**Task instructions**
There is one span to output from the data below: the lines starting at the line with "R280, R281). -/" and ending at the line with "((v = 3 ∨ ccOf s.psl = v) →". Output it exactly, ends included, nothing more.

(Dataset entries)
/-- ZBRR and ZBSR go to the zero-relative address, BXA and BSXA to the indexed branch address, always; ZBSR and BSXA push the address after the instruction; nothing else changes (46_branch.md R242, R253; 47_subroutine.md R270, R272, R279). -/
def Obligations.UnconditionalTransfersComplete : Prop :=
  ∀ (a : RelArg) (b : BrArg) (s : State), ∃ t u v w,
    exec (.zbrr a) s = .next t ∧ exec (.bxa b) s = .next u ∧ exec (.zbsr a) s = .next v ∧ exec (.bsxa b) s = .next w ∧
      (t.iar = (zeroRelEA a s).1 ∧ regsKept s t ∧ branchFrame s t ∧ t.env = (zeroRelEA a s).2.env) ∧
      (u.iar = (indexedBranchEA b s).1 ∧ regsKept s u ∧ branchFrame s u ∧ u.env = (indexedBranchEA b s).2.env) ∧
      (v.iar = (zeroRelEA a s).1 ∧ pushed s.iar s v ∧ regsKept s v ∧ callFrame s v ∧ v.env = (zeroRelEA a s).2.env) ∧
      (w.iar = (indexedBranchEA b s).1 ∧ pushed s.iar s w ∧ regsKept s w ∧ callFrame s w ∧ w.env = (indexedBranchEA b s).2.env)

/-- RETC, RETE: when v = 3 or CC = v, IAR receives the stack entry SP names and SP counts down modulo 8, the entry staying; RETE then also clears II; else nothing at all changes (47_subroutine.md R271, R280, R281). -/
def Obligations.ReturnsComplete : Prop :=
  ∀ (v : CondVal) (s : State), ∃ t u, exec (.retc v) s = .next t ∧ exec (.rete v) s = .next u ∧
    ((v = 3 ∨ ccOf s.psl = v) →
      t.iar = rasGet s.ras s.sp ∧ t.sp.toNat = (s.sp.toNat + 7) % 8 ∧ { t with iar := s.iar, sp := s.sp } = s ∧
      u.ii = false ∧ u = { t with ii := u.ii }) ∧
    (¬ (v = 3 ∨ ccOf s.psl = v) → t = s ∧ u = s)

/-- The return address stack is last in, first out for eight levels from any SP; a ninth push overwrites the oldest entry, and a ninth pop gives the newest one again (47_subroutine.md R282; 10_state.md R31, R32; the wrap is the spec's decision D7). -/
def Obligations.StackIsEightLevelsLastInFirstOut : Prop :=
  (∀ (as : List Addr) (s : State), as.length ≤ 8 →
    (popAll as.length (pushAll as s)).1 = as.reverse ∧ (popAll as.length (pushAll as s)).2.sp = s.sp) ∧
  (∀ (a : Addr) (as : List Addr) (s : State), as.length = 8 →
    (popAll 9 (pushAll (a :: as) s)).1 = as.reverse ++ [as.getLast?.getD a])
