@[simp] theorem notTaken_relEA_r0 (a : RelArg) (s : State) : (notTaken (relEA a) s).r0 = s.r0 := (notTaken_bus (relEA_bus a s)).r0
@[simp] theorem notTaken_relEA_bank0 (a : RelArg) (s : State) : (notTaken (relEA a) s).bank0 = s.bank0 := (notTaken_bus (relEA_bus a s)).bank0
@[simp] theorem notTaken_relEA_bank1 (a : RelArg) (s : State) : (notTaken (relEA a) s).bank1 = s.bank1 := (notTaken_bus (relEA_bus a s)).bank1
@[simp] theorem notTaken_relEA_iar (a : RelArg) (s : State) : (notTaken (relEA a) s).iar = s.iar := (notTaken_bus (relEA_bus a s)).iar
@[simp] theorem notTaken_relEA_flag (a : RelArg) (s : State) : (notTaken (relEA a) s).flag = s.flag := (notTaken_bus (relEA_bus a s)).flag
@[simp] theorem notTaken_relEA_ii (a : RelArg) (s : State) : (notTaken (relEA a) s).ii = s.ii := (notTaken_bus (relEA_bus a s)).ii
@[simp] theorem notTaken_relEA_sp (a : RelArg) (s : State) : (notTaken (relEA a) s).sp = s.sp := (notTaken_bus (relEA_bus a s)).sp
@[simp] theorem notTaken_relEA_psl (a : RelArg) (s : State) : (notTaken (relEA a) s).psl = s.psl := (notTaken_bus (relEA_bus a s)).psl
@[simp] theorem notTaken_relEA_ras (a : RelArg) (s : State) : (notTaken (relEA a) s).ras = s.ras := (notTaken_bus (relEA_bus a s)).ras
@[simp] theorem notTaken_relEA_intWaiting (a : RelArg) (s : State) : (notTaken (relEA a) s).intWaiting = s.intWaiting := (notTaken_bus (relEA_bus a s)).intWaiting
@[simp] theorem notTaken_relEA_runState (a : RelArg) (s : State) : (notTaken (relEA a) s).runState = s.runState := (notTaken_bus (relEA_bus a s)).runState
@[simp] theorem notTaken_relEA_ir (a : RelArg) (s : State) : (notTaken (relEA a) s).ir = s.ir := (notTaken_bus (relEA_bus a s)).ir
@[simp] theorem notTaken_relEA_fetchedAhead (a : RelArg) (s : State) : (notTaken (relEA a) s).fetchedAhead = s.fetchedAhead := (notTaken_bus (relEA_bus a s)).fetchedAhead
@[simp] theorem notTaken_relEA_mem (a : RelArg) (s : State) : (notTaken (relEA a) s).mem = s.mem := (notTaken_bus (relEA_bus a s)).mem
@[simp] theorem notTaken_relEA_platform (a : RelArg) (s : State) : (notTaken (relEA a) s).env.platform = s.env.platform := (notTaken_bus (relEA_bus a s)).platform
@[simp] theorem notTaken_relEA_now (a : RelArg) (s : State) : (notTaken (relEA a) s).env.now = s.env.now := (notTaken_bus (relEA_bus a s)).now
@[simp] theorem notTaken_relEA_later (a : RelArg) (s : State) : (notTaken (relEA a) s).env.later = s.env.later := (notTaken_bus (relEA_bus a s)).later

**Solved exercise**
/-- RETC, RETE: when v = 3 or CC = v, IAR receives the stack entry SP names and SP counts down modulo 8, the entry staying; RETE then also clears II; else nothing at all changes (47_subroutine.md R271, R280, R281). -/
def Obligations.ReturnsComplete : Prop :=
  ∀ (v : CondVal) (s : State), ∃ t u, exec (.retc v) s = .next t ∧ exec (.rete v) s = .next u ∧
    ((v = 3 ∨ ccOf s.psl = v) →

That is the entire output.